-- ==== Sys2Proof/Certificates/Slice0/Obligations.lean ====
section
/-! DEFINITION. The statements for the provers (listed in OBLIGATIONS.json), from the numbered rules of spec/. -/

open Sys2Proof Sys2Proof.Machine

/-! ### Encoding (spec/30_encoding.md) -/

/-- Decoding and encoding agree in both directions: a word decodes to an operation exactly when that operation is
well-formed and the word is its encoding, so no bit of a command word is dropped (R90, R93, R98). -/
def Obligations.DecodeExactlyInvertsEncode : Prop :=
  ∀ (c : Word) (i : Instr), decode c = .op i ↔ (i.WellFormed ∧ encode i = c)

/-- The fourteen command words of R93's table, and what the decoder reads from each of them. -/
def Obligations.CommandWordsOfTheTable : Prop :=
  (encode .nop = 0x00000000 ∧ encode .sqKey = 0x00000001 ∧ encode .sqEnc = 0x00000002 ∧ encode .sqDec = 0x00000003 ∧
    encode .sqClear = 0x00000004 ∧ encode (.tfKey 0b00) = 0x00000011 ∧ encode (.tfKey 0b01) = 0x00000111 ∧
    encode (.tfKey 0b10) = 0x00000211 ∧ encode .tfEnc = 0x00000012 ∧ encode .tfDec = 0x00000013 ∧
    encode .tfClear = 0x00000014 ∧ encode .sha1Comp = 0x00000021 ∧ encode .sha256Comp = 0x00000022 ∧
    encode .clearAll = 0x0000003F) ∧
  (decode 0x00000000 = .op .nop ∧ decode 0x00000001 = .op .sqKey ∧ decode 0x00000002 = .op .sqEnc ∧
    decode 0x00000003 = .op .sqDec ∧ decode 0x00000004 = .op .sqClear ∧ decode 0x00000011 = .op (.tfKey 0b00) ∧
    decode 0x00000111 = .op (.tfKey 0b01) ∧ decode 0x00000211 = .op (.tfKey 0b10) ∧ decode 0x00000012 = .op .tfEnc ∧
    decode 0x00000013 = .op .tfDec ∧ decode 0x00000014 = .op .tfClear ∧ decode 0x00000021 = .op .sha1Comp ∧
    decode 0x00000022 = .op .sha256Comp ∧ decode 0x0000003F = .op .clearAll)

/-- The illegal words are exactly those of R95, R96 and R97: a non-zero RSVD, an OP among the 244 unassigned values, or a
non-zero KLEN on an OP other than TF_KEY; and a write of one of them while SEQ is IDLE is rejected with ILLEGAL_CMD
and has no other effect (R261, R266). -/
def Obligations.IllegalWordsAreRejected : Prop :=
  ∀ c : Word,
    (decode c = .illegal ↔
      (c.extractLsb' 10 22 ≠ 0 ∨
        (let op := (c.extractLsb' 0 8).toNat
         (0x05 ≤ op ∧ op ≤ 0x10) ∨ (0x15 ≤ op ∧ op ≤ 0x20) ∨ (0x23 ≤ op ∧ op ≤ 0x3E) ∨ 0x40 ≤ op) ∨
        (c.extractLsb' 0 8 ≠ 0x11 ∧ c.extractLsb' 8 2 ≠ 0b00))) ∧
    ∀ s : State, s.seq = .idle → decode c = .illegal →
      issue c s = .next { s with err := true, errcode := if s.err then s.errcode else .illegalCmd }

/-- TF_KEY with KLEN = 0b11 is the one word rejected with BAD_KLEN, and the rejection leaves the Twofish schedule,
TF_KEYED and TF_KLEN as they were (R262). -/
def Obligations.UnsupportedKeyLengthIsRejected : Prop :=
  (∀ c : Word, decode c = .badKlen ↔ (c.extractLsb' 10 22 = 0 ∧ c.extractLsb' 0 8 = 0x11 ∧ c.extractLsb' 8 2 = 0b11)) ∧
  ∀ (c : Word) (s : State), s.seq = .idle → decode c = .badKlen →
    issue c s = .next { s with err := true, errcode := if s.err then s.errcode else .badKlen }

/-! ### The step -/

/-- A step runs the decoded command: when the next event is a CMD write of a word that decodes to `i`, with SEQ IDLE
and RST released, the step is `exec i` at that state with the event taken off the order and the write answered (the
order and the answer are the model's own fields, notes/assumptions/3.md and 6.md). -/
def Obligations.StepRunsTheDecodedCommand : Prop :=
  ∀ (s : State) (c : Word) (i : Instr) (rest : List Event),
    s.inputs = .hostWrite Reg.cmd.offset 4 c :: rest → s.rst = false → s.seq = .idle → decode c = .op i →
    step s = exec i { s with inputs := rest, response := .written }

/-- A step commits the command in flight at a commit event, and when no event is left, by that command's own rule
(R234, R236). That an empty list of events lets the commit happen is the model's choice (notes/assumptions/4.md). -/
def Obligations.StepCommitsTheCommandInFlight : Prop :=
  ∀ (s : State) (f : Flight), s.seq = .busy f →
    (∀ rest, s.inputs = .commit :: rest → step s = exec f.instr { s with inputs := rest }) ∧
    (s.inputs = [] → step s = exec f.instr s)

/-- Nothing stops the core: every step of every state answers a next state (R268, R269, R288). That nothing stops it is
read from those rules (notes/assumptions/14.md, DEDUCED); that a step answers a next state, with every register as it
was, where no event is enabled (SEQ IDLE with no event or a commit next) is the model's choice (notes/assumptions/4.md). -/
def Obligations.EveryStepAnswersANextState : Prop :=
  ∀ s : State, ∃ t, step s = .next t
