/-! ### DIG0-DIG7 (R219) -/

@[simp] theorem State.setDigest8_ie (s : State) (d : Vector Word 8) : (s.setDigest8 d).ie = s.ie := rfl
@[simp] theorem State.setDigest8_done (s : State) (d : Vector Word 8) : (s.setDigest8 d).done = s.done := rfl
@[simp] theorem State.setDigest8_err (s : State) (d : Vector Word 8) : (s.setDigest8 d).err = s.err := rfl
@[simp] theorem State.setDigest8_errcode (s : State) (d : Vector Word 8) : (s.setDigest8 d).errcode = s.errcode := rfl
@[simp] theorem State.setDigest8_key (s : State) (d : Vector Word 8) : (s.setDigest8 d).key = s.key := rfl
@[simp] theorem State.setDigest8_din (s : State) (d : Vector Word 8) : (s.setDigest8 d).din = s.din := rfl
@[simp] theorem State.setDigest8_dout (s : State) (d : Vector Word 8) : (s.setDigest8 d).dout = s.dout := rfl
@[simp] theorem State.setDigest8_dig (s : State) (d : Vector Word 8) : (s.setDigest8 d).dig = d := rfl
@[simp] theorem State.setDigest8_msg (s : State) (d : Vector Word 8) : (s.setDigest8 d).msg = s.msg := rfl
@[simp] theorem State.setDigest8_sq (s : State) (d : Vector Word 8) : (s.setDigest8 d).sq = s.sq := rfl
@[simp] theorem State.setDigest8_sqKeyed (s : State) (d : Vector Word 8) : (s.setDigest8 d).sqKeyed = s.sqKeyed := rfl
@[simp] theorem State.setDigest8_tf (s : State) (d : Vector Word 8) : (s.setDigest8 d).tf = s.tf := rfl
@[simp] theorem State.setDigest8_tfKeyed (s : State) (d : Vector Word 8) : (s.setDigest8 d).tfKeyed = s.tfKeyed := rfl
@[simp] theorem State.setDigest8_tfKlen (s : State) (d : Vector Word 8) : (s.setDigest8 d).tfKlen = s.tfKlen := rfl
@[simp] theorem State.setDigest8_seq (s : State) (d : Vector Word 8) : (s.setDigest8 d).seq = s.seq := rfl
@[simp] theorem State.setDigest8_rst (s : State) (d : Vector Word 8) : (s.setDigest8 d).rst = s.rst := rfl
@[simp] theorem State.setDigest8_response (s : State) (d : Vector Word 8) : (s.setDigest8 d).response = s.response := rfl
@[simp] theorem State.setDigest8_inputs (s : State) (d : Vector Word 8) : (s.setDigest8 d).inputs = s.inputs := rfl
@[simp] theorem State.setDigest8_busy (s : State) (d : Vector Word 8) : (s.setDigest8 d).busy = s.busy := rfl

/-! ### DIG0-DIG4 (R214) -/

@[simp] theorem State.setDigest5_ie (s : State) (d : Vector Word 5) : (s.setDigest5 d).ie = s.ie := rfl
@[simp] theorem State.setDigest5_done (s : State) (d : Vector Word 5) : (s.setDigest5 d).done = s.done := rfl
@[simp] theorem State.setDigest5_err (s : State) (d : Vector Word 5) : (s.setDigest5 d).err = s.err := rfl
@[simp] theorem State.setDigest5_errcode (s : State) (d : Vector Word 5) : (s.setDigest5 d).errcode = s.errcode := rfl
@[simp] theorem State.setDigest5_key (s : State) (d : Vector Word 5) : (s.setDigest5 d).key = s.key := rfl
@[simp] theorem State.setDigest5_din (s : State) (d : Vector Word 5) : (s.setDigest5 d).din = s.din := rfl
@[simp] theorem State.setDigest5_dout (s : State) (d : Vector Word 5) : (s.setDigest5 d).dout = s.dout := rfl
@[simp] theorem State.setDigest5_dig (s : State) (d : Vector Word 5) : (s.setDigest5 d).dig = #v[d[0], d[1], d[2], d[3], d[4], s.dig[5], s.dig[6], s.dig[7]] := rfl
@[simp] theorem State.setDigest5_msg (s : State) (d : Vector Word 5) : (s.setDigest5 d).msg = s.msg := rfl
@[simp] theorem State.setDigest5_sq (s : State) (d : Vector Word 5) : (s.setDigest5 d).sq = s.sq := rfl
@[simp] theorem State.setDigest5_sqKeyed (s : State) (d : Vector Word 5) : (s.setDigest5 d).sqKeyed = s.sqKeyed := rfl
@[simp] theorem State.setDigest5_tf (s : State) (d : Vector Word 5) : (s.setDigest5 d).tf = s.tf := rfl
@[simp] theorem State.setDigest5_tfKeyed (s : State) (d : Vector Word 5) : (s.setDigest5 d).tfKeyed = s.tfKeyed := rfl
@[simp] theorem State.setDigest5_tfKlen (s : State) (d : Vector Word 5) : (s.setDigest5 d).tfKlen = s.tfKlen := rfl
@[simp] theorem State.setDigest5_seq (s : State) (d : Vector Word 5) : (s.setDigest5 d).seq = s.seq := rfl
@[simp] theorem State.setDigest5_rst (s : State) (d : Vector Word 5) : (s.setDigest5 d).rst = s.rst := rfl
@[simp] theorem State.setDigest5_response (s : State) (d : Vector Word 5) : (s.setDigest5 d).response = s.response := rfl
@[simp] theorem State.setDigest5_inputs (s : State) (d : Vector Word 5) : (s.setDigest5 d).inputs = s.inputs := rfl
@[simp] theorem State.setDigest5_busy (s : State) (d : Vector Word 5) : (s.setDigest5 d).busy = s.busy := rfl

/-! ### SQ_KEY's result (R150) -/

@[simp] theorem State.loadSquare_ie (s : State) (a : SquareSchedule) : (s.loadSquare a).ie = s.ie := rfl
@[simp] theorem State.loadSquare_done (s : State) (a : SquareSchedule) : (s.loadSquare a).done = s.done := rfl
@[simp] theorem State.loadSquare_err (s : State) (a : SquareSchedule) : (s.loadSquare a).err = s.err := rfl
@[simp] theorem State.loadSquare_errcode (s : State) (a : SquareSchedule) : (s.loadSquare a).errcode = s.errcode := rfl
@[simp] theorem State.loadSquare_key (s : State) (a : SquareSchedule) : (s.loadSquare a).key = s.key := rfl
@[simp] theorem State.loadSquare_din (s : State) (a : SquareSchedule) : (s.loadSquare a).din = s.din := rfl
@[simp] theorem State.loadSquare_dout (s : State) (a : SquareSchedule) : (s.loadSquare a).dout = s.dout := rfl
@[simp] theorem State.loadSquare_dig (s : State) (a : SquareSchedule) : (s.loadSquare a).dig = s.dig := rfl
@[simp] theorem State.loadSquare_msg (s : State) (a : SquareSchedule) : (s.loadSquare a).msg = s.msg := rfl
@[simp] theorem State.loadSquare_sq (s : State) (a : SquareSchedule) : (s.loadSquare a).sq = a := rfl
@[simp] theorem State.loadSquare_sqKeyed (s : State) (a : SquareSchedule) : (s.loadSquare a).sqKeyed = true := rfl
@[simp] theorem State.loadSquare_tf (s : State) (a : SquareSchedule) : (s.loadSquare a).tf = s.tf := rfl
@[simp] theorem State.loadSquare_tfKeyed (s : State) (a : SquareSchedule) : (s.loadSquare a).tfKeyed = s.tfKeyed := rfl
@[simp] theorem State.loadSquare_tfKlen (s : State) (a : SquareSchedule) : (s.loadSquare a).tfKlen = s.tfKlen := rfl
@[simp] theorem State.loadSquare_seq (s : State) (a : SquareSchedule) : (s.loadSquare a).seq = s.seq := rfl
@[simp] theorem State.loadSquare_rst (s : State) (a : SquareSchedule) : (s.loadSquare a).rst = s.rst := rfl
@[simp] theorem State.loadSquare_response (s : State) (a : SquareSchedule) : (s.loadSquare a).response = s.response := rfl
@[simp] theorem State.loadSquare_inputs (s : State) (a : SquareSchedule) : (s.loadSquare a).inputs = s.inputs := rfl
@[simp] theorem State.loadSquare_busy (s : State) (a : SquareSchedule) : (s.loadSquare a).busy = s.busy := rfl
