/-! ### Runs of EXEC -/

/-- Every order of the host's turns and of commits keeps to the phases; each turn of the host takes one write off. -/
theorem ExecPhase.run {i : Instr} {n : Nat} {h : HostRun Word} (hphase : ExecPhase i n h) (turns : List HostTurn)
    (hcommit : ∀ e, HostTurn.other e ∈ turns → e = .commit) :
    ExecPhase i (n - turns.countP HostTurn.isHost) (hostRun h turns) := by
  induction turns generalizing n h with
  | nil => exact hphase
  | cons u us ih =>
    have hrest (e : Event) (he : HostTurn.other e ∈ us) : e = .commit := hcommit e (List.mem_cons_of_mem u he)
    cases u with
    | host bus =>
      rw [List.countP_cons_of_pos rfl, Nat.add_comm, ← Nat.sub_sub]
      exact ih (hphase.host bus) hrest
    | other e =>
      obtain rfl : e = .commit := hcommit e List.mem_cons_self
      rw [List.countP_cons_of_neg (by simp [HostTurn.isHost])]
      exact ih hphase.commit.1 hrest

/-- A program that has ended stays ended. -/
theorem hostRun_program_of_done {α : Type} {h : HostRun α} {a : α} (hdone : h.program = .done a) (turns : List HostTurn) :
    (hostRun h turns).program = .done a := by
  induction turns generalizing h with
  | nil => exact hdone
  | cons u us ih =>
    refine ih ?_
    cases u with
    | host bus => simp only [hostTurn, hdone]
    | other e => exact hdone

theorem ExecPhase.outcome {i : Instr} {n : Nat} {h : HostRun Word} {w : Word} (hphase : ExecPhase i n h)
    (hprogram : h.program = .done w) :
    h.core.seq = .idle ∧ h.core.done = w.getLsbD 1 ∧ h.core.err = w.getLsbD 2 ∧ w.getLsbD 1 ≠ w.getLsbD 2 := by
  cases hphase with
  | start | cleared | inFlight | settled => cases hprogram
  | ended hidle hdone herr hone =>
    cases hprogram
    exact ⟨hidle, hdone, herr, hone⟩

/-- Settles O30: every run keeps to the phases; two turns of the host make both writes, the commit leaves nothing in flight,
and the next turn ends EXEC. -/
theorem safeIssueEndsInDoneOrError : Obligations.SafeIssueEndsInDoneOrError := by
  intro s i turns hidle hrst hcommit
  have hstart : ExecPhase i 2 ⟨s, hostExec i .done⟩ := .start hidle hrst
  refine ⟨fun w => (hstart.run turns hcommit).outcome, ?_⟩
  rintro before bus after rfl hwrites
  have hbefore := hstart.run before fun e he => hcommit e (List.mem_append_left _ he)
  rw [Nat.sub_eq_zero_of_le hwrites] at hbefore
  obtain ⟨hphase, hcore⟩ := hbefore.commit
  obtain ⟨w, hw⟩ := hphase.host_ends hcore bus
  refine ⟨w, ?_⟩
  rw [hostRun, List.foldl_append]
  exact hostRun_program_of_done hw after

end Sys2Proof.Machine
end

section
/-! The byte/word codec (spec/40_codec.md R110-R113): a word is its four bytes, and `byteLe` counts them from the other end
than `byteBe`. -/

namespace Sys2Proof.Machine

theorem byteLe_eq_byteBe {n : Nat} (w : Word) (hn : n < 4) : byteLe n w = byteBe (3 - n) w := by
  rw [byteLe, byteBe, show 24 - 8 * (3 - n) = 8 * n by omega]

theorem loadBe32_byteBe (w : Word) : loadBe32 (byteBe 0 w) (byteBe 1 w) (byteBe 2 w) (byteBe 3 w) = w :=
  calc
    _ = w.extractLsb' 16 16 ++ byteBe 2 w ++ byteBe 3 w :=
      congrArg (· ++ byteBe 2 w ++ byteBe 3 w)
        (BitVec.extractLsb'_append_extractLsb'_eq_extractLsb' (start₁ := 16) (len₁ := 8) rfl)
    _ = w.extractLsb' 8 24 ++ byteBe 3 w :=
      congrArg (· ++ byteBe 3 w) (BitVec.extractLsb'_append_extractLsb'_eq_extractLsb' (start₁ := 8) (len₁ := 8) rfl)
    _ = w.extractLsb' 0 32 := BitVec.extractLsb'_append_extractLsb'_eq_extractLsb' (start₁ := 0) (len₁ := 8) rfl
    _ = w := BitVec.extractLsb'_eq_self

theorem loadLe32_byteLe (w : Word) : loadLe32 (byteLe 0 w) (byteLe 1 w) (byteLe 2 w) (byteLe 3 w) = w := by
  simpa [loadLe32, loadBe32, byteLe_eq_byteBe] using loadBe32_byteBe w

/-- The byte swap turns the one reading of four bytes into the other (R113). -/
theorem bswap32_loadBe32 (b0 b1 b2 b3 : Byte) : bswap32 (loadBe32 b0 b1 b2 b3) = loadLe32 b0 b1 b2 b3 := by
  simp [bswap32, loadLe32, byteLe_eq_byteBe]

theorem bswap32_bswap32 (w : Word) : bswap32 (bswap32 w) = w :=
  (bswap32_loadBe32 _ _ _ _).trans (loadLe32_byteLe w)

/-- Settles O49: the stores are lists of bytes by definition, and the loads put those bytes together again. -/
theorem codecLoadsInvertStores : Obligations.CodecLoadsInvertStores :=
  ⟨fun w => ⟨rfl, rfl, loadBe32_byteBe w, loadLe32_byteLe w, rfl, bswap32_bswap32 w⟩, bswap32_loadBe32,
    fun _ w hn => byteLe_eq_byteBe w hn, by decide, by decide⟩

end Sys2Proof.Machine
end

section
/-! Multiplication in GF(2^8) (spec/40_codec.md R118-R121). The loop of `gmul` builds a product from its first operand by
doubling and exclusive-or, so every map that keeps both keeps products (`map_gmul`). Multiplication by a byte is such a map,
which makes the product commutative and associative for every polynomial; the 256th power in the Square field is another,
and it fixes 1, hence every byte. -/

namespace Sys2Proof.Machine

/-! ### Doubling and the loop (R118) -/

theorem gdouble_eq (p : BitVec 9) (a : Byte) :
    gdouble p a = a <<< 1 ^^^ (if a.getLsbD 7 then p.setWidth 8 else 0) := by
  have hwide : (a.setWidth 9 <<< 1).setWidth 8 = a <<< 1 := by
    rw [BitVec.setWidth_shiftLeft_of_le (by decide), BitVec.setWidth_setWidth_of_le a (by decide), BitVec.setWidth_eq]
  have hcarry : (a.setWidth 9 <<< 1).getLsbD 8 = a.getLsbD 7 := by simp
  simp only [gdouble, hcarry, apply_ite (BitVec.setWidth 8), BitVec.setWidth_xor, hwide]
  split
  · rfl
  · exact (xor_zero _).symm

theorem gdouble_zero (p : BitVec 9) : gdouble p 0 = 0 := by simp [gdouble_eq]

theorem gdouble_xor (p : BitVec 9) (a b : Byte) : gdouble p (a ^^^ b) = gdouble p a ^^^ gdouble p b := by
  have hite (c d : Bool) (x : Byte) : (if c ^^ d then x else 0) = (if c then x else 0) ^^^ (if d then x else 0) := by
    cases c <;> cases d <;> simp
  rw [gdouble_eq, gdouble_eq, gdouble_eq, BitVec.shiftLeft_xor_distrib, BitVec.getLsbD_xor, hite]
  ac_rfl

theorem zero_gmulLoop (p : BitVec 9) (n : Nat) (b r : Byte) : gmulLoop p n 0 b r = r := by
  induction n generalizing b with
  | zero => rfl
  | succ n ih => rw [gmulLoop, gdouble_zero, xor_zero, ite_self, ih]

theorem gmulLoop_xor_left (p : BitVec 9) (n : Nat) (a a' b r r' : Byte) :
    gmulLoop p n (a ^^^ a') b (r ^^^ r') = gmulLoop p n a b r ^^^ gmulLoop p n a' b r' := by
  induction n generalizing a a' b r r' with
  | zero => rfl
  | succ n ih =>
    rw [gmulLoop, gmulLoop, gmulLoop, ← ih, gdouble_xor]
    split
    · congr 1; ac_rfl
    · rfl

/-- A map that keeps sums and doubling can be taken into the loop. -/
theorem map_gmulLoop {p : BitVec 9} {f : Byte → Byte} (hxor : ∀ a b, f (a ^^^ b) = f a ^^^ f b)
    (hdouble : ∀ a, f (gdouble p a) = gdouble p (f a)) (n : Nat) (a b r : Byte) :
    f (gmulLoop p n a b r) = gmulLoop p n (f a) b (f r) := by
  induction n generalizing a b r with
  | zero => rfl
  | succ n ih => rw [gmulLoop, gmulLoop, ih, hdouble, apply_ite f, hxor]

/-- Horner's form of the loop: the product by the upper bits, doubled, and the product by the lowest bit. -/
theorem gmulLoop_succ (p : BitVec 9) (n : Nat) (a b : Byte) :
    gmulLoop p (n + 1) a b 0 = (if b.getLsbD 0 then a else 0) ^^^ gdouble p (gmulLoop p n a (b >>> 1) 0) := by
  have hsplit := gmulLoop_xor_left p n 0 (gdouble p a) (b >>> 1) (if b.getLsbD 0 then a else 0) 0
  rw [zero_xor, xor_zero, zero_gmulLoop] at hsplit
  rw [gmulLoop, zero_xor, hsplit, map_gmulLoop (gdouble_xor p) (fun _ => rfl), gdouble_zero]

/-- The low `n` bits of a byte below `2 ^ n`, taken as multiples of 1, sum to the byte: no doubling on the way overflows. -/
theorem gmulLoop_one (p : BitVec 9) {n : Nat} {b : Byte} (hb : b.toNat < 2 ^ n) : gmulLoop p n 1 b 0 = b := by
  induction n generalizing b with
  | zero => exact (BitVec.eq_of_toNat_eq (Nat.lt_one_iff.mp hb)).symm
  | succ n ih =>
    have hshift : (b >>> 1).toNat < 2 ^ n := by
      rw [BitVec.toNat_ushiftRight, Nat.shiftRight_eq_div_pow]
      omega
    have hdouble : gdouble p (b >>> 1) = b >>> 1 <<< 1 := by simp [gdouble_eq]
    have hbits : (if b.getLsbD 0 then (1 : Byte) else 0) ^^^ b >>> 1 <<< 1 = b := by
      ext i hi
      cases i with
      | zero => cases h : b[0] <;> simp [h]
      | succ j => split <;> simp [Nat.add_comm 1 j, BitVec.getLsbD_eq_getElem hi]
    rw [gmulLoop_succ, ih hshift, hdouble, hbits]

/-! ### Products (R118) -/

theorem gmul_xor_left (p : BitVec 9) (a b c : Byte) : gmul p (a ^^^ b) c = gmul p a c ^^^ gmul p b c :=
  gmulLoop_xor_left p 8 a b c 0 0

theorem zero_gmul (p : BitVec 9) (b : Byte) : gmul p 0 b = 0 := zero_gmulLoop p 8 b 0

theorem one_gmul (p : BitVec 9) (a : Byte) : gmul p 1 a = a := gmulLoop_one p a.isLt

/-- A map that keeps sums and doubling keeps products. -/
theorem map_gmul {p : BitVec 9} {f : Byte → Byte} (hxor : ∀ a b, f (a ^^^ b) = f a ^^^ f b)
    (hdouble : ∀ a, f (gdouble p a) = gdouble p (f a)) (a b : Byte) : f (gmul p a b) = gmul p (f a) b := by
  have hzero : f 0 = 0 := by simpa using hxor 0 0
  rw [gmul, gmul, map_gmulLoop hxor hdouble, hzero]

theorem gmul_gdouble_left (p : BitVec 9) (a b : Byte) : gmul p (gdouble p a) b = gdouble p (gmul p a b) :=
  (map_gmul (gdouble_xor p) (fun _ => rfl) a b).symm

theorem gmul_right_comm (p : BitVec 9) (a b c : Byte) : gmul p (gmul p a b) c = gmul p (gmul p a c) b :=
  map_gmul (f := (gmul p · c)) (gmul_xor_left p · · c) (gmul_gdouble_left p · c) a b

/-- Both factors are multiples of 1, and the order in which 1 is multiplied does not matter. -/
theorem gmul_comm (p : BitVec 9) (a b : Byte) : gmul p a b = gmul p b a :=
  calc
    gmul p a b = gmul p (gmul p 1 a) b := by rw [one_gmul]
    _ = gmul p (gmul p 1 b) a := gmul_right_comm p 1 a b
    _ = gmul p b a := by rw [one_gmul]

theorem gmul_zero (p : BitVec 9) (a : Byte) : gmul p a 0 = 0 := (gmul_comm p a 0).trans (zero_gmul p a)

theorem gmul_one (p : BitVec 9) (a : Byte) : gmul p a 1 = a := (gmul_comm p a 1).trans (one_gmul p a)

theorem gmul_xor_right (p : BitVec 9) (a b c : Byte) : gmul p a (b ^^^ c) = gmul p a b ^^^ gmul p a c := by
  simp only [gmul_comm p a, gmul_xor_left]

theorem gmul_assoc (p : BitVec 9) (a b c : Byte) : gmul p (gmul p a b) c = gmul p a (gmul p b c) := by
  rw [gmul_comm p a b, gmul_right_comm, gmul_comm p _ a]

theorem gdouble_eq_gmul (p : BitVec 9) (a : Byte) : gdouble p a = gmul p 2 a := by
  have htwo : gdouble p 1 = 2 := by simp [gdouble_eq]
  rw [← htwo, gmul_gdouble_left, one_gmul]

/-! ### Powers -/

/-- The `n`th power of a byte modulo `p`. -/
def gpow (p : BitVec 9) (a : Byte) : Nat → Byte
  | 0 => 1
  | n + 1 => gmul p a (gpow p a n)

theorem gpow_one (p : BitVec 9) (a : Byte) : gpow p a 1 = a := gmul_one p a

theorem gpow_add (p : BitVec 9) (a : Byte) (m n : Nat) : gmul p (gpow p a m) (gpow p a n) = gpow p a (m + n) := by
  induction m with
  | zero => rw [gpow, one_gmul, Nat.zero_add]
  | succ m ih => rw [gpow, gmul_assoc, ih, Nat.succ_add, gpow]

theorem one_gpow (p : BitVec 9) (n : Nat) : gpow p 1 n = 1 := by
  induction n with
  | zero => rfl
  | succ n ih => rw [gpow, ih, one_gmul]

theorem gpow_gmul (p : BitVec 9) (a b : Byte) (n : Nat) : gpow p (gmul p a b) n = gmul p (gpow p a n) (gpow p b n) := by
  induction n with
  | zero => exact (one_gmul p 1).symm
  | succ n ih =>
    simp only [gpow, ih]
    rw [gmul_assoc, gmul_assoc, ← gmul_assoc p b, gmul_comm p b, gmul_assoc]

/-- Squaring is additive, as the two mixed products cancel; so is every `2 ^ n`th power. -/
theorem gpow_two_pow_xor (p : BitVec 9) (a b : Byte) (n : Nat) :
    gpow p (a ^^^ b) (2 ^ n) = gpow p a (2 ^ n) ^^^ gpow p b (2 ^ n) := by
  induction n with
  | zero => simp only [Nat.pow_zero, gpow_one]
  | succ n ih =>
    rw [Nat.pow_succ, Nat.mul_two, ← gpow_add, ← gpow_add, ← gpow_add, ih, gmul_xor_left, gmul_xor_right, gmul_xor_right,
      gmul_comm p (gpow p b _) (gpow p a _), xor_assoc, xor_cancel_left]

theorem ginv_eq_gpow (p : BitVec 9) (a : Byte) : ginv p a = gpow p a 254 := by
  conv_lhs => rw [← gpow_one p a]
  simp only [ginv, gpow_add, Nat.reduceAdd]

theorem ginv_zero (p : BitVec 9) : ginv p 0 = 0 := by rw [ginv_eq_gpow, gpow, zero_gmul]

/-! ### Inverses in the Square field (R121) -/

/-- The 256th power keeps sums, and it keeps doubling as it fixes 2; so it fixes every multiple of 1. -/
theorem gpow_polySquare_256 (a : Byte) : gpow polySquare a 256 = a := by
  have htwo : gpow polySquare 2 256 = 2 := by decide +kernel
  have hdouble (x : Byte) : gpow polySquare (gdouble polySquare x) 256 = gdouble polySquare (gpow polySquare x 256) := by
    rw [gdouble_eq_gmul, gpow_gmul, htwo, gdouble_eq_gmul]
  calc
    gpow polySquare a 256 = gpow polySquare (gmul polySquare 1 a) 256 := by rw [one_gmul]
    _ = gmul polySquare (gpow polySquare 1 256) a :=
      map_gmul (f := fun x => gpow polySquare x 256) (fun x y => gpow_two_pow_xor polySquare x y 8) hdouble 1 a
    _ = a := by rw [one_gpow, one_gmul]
· · · ·
> **What you should do**: Print, from the entries above, the line with "rw [gmulLoop_succ, ih", the line with "(f a) b := by" and all lines between them, exactly and with nothing else.

> **Exercise output**:
    rw [gmulLoop_succ, ih hshift, hdouble, hbits]

/-! ### Products (R118) -/

theorem gmul_xor_left (p : BitVec 9) (a b c : Byte) : gmul p (a ^^^ b) c = gmul p a c ^^^ gmul p b c :=
  gmulLoop_xor_left p 8 a b c 0 0

theorem zero_gmul (p : BitVec 9) (b : Byte) : gmul p 0 b = 0 := zero_gmulLoop p 8 b 0

theorem one_gmul (p : BitVec 9) (a : Byte) : gmul p 1 a = a := gmulLoop_one p a.isLt

/-- A map that keeps sums and doubling keeps products. -/
theorem map_gmul {p : BitVec 9} {f : Byte → Byte} (hxor : ∀ a b, f (a ^^^ b) = f a ^^^ f b)
    (hdouble : ∀ a, f (gdouble p a) = gdouble p (f a)) (a b : Byte) : f (gmul p a b) = gmul p (f a) b := by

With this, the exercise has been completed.